Below are some records. Return exactly the lines from the one with "rxError : Bool := false" to the one with "PTP exchange. -/", and nothing else.

(Beginning of Entries shown)

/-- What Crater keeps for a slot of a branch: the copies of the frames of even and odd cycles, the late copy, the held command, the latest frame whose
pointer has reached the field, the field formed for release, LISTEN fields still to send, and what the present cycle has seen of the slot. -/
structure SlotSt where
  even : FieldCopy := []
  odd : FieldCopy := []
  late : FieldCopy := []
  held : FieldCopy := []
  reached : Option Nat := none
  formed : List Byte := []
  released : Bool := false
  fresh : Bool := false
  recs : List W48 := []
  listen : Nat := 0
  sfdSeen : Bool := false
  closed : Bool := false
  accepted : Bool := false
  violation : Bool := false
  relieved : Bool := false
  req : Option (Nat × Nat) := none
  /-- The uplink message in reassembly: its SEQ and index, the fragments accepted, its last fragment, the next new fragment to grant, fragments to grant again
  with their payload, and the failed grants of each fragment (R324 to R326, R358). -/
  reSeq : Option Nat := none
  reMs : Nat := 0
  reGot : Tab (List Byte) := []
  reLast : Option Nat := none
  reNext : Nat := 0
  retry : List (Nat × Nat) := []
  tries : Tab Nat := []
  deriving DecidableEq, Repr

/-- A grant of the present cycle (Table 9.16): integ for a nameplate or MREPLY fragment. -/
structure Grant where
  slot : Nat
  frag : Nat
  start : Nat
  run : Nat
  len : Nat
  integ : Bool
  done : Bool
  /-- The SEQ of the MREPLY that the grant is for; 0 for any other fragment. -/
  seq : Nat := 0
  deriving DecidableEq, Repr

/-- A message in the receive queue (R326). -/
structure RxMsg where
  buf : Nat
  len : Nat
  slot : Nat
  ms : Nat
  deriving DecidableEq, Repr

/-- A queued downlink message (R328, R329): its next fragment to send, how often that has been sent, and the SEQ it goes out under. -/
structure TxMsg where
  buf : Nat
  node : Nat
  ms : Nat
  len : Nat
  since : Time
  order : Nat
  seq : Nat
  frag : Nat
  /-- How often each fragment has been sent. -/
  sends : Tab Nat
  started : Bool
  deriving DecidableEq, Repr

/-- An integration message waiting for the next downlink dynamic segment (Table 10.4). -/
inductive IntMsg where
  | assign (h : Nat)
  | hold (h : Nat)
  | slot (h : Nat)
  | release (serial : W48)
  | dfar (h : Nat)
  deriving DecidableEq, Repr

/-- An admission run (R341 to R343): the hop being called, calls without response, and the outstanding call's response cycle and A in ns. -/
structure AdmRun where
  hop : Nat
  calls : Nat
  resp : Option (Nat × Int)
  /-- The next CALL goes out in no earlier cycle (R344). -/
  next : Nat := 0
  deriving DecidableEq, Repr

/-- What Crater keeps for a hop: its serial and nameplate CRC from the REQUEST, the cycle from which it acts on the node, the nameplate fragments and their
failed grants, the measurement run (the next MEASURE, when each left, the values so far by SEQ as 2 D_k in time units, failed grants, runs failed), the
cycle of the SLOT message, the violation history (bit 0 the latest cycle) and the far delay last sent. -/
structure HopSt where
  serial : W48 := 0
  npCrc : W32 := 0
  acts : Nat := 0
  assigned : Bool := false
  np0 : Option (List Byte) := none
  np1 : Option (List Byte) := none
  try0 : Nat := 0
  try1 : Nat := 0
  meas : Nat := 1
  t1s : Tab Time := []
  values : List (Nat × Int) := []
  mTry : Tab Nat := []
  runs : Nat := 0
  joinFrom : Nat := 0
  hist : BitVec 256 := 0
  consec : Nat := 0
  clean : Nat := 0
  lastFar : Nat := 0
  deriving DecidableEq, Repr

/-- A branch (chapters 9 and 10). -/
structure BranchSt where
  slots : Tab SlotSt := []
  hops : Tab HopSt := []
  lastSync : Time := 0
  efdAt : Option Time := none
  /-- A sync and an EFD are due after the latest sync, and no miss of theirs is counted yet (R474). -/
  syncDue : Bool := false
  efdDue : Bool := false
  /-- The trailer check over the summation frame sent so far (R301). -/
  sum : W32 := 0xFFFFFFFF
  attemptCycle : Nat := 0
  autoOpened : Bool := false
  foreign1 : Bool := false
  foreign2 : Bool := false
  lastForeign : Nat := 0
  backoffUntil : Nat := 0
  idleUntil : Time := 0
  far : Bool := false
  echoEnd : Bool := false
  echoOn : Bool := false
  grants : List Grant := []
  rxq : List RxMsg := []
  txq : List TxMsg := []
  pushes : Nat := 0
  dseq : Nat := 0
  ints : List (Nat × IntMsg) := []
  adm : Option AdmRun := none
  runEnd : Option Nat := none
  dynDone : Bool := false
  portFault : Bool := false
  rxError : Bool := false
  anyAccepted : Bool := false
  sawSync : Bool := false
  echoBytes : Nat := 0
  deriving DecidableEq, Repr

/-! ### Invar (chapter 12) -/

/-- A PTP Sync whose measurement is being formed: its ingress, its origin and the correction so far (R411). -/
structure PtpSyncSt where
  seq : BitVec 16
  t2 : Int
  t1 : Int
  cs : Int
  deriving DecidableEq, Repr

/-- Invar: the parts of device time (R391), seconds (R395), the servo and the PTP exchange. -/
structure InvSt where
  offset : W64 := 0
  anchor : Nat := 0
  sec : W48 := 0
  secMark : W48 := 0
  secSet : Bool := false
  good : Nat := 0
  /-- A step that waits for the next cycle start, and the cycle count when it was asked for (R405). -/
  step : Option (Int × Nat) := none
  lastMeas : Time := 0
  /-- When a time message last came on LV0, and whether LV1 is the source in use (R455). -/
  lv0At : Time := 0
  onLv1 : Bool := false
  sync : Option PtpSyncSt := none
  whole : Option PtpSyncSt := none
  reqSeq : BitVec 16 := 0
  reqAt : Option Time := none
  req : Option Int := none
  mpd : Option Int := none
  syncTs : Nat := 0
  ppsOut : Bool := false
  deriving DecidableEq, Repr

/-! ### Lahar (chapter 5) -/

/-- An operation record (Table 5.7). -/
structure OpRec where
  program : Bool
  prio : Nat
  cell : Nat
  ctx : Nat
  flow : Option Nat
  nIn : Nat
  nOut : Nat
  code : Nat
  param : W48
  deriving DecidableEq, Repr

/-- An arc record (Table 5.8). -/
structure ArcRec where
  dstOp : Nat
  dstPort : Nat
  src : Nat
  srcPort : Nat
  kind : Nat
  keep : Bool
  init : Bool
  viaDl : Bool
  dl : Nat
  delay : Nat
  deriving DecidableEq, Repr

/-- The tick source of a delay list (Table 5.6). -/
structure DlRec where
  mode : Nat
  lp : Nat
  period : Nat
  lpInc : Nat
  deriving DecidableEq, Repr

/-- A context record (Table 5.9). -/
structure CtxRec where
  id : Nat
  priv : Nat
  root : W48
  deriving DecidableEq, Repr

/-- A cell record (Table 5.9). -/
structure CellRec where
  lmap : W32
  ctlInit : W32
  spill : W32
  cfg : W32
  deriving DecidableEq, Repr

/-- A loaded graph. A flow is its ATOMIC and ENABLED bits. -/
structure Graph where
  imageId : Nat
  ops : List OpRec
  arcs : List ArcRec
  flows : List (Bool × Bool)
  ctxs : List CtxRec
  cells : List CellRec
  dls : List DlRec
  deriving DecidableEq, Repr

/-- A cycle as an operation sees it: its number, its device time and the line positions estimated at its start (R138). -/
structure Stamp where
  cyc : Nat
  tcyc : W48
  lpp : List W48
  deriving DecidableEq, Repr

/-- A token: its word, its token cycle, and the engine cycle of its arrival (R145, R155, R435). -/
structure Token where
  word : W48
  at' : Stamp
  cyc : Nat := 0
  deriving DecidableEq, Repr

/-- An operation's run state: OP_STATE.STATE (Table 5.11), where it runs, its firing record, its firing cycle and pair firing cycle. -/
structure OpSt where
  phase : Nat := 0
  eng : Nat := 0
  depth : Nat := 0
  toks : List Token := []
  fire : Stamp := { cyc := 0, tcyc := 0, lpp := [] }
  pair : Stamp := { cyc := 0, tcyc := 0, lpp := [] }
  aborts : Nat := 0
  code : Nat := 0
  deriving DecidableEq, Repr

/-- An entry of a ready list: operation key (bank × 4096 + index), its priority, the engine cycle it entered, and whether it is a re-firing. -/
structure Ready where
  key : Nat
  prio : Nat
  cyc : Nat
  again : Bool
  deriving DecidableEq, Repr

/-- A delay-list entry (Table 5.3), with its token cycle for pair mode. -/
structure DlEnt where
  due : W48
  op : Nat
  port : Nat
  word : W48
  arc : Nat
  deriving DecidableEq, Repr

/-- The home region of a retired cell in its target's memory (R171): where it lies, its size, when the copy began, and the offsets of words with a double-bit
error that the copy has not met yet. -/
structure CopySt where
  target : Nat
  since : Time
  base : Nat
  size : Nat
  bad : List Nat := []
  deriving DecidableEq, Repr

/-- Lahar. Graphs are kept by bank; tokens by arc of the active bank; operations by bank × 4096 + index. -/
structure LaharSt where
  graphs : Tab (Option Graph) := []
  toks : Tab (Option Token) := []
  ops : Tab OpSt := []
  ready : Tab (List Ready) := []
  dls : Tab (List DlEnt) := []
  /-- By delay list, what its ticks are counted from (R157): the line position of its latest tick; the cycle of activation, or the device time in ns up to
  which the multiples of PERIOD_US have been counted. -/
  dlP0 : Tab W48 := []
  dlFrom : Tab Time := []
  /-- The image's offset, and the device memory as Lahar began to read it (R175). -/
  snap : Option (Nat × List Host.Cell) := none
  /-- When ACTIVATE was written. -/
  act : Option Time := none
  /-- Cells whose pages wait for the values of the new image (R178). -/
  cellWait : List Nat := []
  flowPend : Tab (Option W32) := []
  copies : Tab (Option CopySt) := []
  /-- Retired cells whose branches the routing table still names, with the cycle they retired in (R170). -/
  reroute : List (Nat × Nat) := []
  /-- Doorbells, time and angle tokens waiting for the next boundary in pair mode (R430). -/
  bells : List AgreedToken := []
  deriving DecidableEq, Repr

(End of Entries shown)
(Beginning of Entries shown)

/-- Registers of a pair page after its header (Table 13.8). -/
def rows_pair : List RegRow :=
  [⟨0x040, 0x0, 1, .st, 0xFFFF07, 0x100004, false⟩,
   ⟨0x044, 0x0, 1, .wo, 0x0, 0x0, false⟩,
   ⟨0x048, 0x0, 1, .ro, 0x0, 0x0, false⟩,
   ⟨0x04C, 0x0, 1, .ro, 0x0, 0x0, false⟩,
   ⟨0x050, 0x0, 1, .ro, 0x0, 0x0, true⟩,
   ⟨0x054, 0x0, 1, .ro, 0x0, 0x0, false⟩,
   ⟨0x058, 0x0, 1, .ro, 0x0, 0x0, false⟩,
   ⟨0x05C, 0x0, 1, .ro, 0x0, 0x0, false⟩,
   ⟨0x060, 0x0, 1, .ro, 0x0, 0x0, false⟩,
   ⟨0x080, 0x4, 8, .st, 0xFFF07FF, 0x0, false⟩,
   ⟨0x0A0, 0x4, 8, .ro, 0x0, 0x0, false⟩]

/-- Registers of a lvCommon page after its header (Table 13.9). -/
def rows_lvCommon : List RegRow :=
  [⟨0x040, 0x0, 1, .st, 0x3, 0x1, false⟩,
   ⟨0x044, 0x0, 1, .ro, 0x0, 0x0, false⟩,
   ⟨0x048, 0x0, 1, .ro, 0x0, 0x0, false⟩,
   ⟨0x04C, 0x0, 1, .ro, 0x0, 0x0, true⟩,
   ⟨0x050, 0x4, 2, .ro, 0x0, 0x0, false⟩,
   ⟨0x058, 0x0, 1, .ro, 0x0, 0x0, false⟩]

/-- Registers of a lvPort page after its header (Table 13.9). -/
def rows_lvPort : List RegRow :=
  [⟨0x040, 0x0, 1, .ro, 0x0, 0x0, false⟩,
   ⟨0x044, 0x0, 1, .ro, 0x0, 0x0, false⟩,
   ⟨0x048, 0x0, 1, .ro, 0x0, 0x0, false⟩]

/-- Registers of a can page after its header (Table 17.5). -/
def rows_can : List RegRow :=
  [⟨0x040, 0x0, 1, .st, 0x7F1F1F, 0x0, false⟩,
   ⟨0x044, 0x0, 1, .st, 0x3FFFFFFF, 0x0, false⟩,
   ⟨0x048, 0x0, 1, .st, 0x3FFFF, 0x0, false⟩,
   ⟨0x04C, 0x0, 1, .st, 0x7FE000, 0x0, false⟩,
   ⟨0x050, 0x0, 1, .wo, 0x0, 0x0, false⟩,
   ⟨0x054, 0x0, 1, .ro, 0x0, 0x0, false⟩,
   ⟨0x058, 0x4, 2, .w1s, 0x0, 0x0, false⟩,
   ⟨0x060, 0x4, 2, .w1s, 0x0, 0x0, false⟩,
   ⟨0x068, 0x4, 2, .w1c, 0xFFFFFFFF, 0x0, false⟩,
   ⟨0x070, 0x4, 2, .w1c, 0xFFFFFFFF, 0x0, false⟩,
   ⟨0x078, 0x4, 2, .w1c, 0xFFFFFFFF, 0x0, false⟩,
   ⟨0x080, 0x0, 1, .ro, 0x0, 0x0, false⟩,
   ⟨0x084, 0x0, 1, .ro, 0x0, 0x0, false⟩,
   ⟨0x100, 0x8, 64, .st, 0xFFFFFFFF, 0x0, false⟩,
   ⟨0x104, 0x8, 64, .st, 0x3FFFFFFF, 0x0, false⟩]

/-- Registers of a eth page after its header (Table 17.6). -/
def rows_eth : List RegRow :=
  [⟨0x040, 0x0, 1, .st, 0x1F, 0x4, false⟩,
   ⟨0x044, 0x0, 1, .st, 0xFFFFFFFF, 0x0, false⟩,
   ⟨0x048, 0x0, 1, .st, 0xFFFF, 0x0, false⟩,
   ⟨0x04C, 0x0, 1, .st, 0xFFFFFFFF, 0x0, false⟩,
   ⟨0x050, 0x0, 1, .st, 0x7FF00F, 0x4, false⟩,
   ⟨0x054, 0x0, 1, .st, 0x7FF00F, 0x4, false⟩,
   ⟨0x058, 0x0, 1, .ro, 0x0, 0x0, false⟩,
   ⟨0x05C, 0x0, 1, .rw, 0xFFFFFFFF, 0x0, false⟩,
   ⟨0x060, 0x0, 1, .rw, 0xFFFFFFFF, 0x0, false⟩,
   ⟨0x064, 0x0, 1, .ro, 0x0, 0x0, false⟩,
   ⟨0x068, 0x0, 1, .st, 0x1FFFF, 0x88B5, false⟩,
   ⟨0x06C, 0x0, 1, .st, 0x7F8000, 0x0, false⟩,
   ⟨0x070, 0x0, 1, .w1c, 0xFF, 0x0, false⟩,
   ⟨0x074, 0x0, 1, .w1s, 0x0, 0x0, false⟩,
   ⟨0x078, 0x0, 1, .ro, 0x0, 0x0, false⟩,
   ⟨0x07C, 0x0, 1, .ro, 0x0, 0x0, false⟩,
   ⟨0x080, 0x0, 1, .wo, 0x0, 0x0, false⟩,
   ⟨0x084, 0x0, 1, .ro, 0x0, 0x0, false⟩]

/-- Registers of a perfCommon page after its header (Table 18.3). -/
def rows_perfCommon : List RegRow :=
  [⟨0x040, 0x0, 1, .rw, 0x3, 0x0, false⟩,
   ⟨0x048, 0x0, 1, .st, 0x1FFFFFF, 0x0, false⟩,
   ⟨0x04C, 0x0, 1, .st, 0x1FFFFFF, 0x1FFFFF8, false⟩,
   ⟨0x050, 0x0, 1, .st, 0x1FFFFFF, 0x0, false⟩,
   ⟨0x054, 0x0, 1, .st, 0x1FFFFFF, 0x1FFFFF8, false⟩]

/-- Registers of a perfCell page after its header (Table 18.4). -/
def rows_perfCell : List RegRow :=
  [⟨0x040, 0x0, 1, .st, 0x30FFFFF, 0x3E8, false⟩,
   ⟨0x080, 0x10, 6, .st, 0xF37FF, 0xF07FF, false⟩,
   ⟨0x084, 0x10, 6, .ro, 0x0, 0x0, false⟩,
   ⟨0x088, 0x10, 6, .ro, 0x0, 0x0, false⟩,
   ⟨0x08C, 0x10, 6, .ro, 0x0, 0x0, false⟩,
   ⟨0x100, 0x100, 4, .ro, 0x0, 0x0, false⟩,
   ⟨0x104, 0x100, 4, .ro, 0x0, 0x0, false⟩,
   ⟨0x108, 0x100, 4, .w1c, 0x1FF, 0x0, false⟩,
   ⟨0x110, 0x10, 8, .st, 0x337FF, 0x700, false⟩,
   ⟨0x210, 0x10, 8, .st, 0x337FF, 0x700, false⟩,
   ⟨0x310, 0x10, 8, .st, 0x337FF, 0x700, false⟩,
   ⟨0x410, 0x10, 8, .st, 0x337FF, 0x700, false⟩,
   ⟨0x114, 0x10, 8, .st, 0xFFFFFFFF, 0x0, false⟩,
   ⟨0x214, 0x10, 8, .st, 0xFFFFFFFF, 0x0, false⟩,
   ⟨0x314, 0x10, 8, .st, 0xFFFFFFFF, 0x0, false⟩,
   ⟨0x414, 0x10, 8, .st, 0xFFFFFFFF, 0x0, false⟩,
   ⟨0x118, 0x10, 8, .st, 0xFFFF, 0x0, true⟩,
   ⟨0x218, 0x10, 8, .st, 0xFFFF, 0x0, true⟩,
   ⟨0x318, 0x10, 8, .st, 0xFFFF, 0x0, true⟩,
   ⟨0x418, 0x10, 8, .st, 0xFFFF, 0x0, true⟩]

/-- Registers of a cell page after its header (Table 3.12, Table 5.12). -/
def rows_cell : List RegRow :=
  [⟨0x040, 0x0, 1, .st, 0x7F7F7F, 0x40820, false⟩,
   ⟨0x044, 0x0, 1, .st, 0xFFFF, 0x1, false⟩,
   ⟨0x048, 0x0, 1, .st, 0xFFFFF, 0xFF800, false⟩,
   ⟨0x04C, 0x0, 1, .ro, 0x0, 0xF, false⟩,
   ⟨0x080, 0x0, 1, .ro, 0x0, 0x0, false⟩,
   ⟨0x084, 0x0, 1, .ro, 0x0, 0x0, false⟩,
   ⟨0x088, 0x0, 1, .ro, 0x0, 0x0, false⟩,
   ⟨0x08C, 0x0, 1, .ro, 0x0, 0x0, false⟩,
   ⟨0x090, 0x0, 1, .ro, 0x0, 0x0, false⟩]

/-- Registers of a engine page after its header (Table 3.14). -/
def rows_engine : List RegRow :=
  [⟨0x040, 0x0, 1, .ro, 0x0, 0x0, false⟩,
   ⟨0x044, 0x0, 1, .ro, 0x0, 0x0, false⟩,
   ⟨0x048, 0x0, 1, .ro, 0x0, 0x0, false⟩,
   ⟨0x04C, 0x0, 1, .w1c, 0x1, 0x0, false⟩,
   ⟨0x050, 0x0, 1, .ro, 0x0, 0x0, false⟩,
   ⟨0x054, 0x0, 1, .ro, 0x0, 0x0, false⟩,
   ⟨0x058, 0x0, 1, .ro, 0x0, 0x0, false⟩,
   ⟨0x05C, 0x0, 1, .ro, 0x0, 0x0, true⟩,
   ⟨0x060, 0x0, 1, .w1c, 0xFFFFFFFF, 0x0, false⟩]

(End of Entries shown)

• **Expected output**
  rxError : Bool := false
  anyAccepted : Bool := false
  sawSync : Bool := false
  echoBytes : Nat := 0
  deriving DecidableEq, Repr

/-! ### Invar (chapter 12) -/

/-- A PTP Sync whose measurement is being formed: its ingress, its origin and the correction so far (R411). -/
structure PtpSyncSt where
  seq : BitVec 16
  t2 : Int
  t1 : Int
  cs : Int
  deriving DecidableEq, Repr

/-- Invar: the parts of device time (R391), seconds (R395), the servo and the PTP exchange. -/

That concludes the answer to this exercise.